Problem to solve:
Search the records for lines with the word "Bool" and copy each match.

-------- Data supplied --------

-- ==== Sys2Proof/Laws/Keeps8.lean ====
section
/-! SUPPORT. Every operation keeps what `Keeps` says, part 8: one lemma per operation, in the order of their use. -/

namespace Sys2Proof.Machine

theorem State.leaseSend_keeps {a : State} {s0 : State} (h0' : Keeps a s0) :
    Keeps a (State.leaseSend s0) := by
  unfold State.leaseSend
  extract_lets vok_1 vlive_2 vs1_3 vsrc_4 vs2_5 vsrc_6
  have h7 : Keeps a vs1_3 := by
    unfold vs1_3
    apply keeps_foldl
    · intro x8 x9 h10
      apply State.groupSend_keeps
      exact h10
    · exact h0'
  clear_value vs1_3
  have h11 : Keeps a vs2_5 := by
    unfold vs2_5
    refine keeps_mk ?_ rfl
    exact h7
  clear_value vs2_5
  split
  · split
    · apply State.complete_keeps
      refine keeps_mk ?_ rfl
      exact h11
    · exact h11
  · exact h11

theorem State.rcMeasure_keeps {a : State} {s0 : State} (p1 : ℕ) (h0' : Keeps a s0) :
    Keeps a (State.rcMeasure s0 p1) := by
  unfold State.rcMeasure
  extract_lets vs1_1
  have h2 : Keeps a vs1_1 := by
    unfold vs1_1
    apply State.setReg_keeps
    exact h0'
  clear_value vs1_1
  split
  · split
    · apply State.raiseSrc_keeps
      exact h2
    · exact h2
  · exact h0'

theorem State.tamperNow_keeps {a : State} {s0 : State} (h0' : Keeps a s0) :
    Keeps a (State.tamperNow s0) := by
  unfold State.tamperNow
  extract_lets vs1_1 vs2_2 vsrc_3
  have h4 : Keeps a vs1_1 := by
    unfold vs1_1
    apply State.raiseSrc_keeps
    apply State.bump_keeps
    apply State.lcsResume_keeps
    exact h0'
  clear_value vs1_1
  have h5 : Keeps a vs2_2 := by
    unfold vs2_2
    apply State.destroyKeys_keeps
    exact h4
  clear_value vs2_2
  refine keeps_mk ?_ rfl
  exact h5

theorem State.vinUp_keeps {a : State} {s0 : State} (h0' : Keeps a s0) :
    Keeps a (State.vinUp s0) := by
  unfold State.vinUp
  extract_lets vs0_1 vs1_2 vsrc_3
  have h4 : Keeps a vs0_1 := by
    unfold vs0_1
    apply State.powerCycle_keeps
    exact h0'
  clear_value vs0_1
  have h5 : Keeps a vs1_2 := by
    unfold vs1_2
    split
    · apply State.raiseSrc_keeps
      exact h4
    · exact h4
  clear_value vs1_2
  split
  · split
    · apply State.tamperNow_keeps
      refine keeps_mk ?_ rfl
      exact h5
    · exact h5
  · exact h0'

theorem State.confirmAtStart_keeps {a : State} {s0 : State} (h0' : Keeps a s0) :
    Keeps a (State.confirmAtStart s0) := by
  unfold State.confirmAtStart
  split
  · apply State.confirmed_keeps
    exact h0'
  · exact h0'

theorem State.selectSlot_keeps {a : State} {s0 : State} (h0' : Keeps a s0) :
    Keeps a (State.selectSlot s0) := by
  unfold State.selectSlot
  extract_lets vs0_1 vr_2 vback_3 vsrc_4
  have h5 : Keeps a vs0_1 := by
    unfold vs0_1
    apply State.rebuildRecord_keeps
    apply State.confirmAtStart_keeps
    exact h0'
  clear_value vs0_1
  have h6 : ∀ y0 (_ : Keeps a y0), Keeps a (vback_3 y0) := by
    unfold vback_3
    intro x7 h8
    extract_lets vsrc_9
    apply State.raiseSrc_keeps
    refine keeps_mk ?_ rfl
    exact h8
  split
  · split
    · apply State.enterRecovery_keeps
      exact h0'
    · split
      · apply State.enterRecovery_keeps
        exact h5
      · split
        · split
          · apply State.chooseSlot_keeps
            apply h6
            exact h5
          · split
            · apply State.chooseSlot_keeps
              refine keeps_mk ?_ rfl
              exact h5
            · apply State.chooseSlot_keeps
              apply h6
              exact h5
        · apply State.chooseSlot_keeps
          exact h5
  · exact h0'

theorem State.pfwAssert_keeps {a : State} {s0 : State} (h0' : Keeps a s0) :
    Keeps a (State.pfwAssert s0) := by
  unfold State.pfwAssert
  extract_lets vsrc_1
  split
  · split
    · refine keeps_mk ?_ rfl
      exact h0'
    · exact h0'
  · split
    · split
      · refine keeps_mk ?_ rfl
        exact h0'
      · apply State.seqBegin_keeps
        exact h0'
    · refine keeps_mk ?_ rfl
      exact h0'
    · exact h0'

theorem State.seqEnd_keeps {a : State} {s0 : State} (p1 : Bool) (h0' : Keeps a s0) :
    Keeps a (State.seqEnd s0 p1) := by
  unfold State.seqEnd
  extract_lets vsrc_1 va_2 vs1_3 vsrc_4 vsrc_5 vsrc_6
  have h7 : Keeps a va_2 := by
    unfold va_2
    refine keeps_mk ?_ rfl
    exact h0'
  clear_value va_2
  have h8 : Keeps a vs1_3 := by
    unfold vs1_3
    split
    · exact h0'
    · apply State.commitIntegrators_keeps
      apply keeps_foldl
      · intro x9 x10 h11
        apply State.commitDone_keeps
        exact h11
      · exact h7
  clear_value vs1_3
  dsimp only
  split
  · split
    · exact h0'
    · refine keeps_mk ?_ rfl
      exact h8
  · exact h0'

theorem State.seqRestart_keeps {a : State} {s0 : State} (h0' : Keeps a s0) :
    Keeps a (State.seqRestart s0) := by
  unfold State.seqRestart
  split
  · apply State.powerCycle_keeps
    exact h0'
  · exact h0'

theorem State.resetAssert_keeps {a : State} {s0 : State} (h0' : Keeps a s0) :
    Keeps a (State.resetAssert s0) := by
  unfold State.resetAssert
  extract_lets vsrc_1 vs1_2
  have h3 : Keeps a vs1_2 := by
    unfold vs1_2
    refine keeps_mk ?_ rfl
    exact h0'
  clear_value vs1_2
  split
  · exact h3
  · apply State.powerCycle_keeps
    exact h3

theorem State.rootLost_keeps {a : State} {s0 : State} (h0' : Keeps a s0) :
    Keeps a (State.rootLost s0) := by
  unfold State.rootLost
  extract_lets vsrc_1 vsrc_2 vs1_3 vs2_4
  have h5 : Keeps a vs1_3 := by
    unfold vs1_3
    refine keeps_mk ?_ rfl
    exact h0'
  clear_value vs1_3
  have h6 : Keeps a vs2_4 := by
    unfold vs2_4
    apply State.raiseSrc_keeps
    apply State.bump_keeps
    exact h5
  clear_value vs2_4
  split
  · apply State.rsDark_keeps
    apply State.rsDark_keeps
    exact h6
  · exact h0'

theorem State.vbatOn_keeps {a : State} {s0 : State} (h0' : Keeps a s0) :
    Keeps a (State.vbatOn s0) := by
  unfold State.vbatOn
  refine keeps_mk ?_ rfl
  exact h0'

theorem State.tamperIn_keeps {a : State} {s0 : State} (p1 : Bool) (h0' : Keeps a s0) :
    Keeps a (State.tamperIn s0 p1) := by
  unfold State.tamperIn
  extract_lets vsrc_1
  split
  · apply State.tamperNow_keeps
    exact h0'
  · split
    · refine keeps_mk ?_ rfl
      exact h0'
    · exact h0'

theorem State.tamperEvent_keeps {a : State} {s0 : State} (p1 : Bool) (p2 : Bool) (h0' : Keeps a s0) :
    Keeps a (State.tamperEvent s0 p1 p2) := by
  unfold State.tamperEvent
  extract_lets vsrc_1 vs1_2
  have h3 : Keeps a vs1_2 := by
    unfold vs1_2
    split
    · refine keeps_mk ?_ rfl
      exact h0'
    · exact h0'
  clear_value vs1_2
  split
  · refine keeps_mk ?_ rfl
    exact h0'
  · apply State.tamperIn_keeps
    exact h3

theorem State.csealMove_keeps {a : State} {s0 : State} (p1 : Bool) (h0' : Keeps a s0) :
    Keeps a (State.csealMove s0 p1) := by
  unfold State.csealMove
  extract_lets vsrc_1
  split
  · exact h0'
  · refine keeps_mk ?_ rfl
    exact h0'

theorem State.xtalGone_keeps {a : State} {s0 : State} (h0' : Keeps a s0) :
    Keeps a (State.xtalGone s0) := by
  unfold State.xtalGone
  extract_lets vsrc_1
  split
  · apply State.raiseSrc_keeps
    refine keeps_mk ?_ rfl
    exact h0'
  · exact h0'

theorem State.caddyDown_keeps {a : State} {s0 : State} (p1 : Bool) (p2 : Bool) (h0' : Keeps a s0) :
    Keeps a (State.caddyDown s0 p1 p2) := by
  unfold State.caddyDown
  extract_lets vsrc_1 vs1_2
  have h3 : Keeps a vs1_2 := by
    unfold vs1_2
    split
    · refine keeps_mk ?_ rfl
      exact h0'
    · exact h0'
  clear_value vs1_2
  apply State.onCaddy_keeps
  exact h3

theorem State.rsEmit_keeps {a : State} {s0 : State} (p1 : Bool) (p2 : Bool) (p3 : RFrame) (h0' : Keeps a s0) :
    Keeps a (State.rsEmit s0 p1 p2 p3) := by
  unfold State.rsEmit
  extract_lets vs1_1 vs2_2 vs3_3 vsrc_4
  have h5 : Keeps a vs1_1 := by
    unfold vs1_1
    apply State.rsOut_keeps
    exact h0'
  clear_value vs1_1
  have h6 : Keeps a vs2_2 := by
    unfold vs2_2
    split
    · exact h5
    · apply State.txDone_keeps
      exact h5
  clear_value vs2_2
  have h7 : Keeps a vs3_3 := by
    unfold vs3_3
    apply State.bump_keeps
    exact h6
  clear_value vs3_3
  split
  · refine keeps_mk ?_ rfl
    exact h7
  · exact h6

--------

Solution:
theorem State.seqEnd_keeps {a : State} {s0 : State} (p1 : Bool) (h0' : Keeps a s0) :
theorem State.tamperIn_keeps {a : State} {s0 : State} (p1 : Bool) (h0' : Keeps a s0) :
theorem State.tamperEvent_keeps {a : State} {s0 : State} (p1 : Bool) (p2 : Bool) (h0' : Keeps a s0) :
theorem State.csealMove_keeps {a : State} {s0 : State} (p1 : Bool) (h0' : Keeps a s0) :
theorem State.caddyDown_keeps {a : State} {s0 : State} (p1 : Bool) (p2 : Bool) (h0' : Keeps a s0) :
theorem State.rsEmit_keeps {a : State} {s0 : State} (p1 : Bool) (p2 : Bool) (p3 : RFrame) (h0' : Keeps a s0) :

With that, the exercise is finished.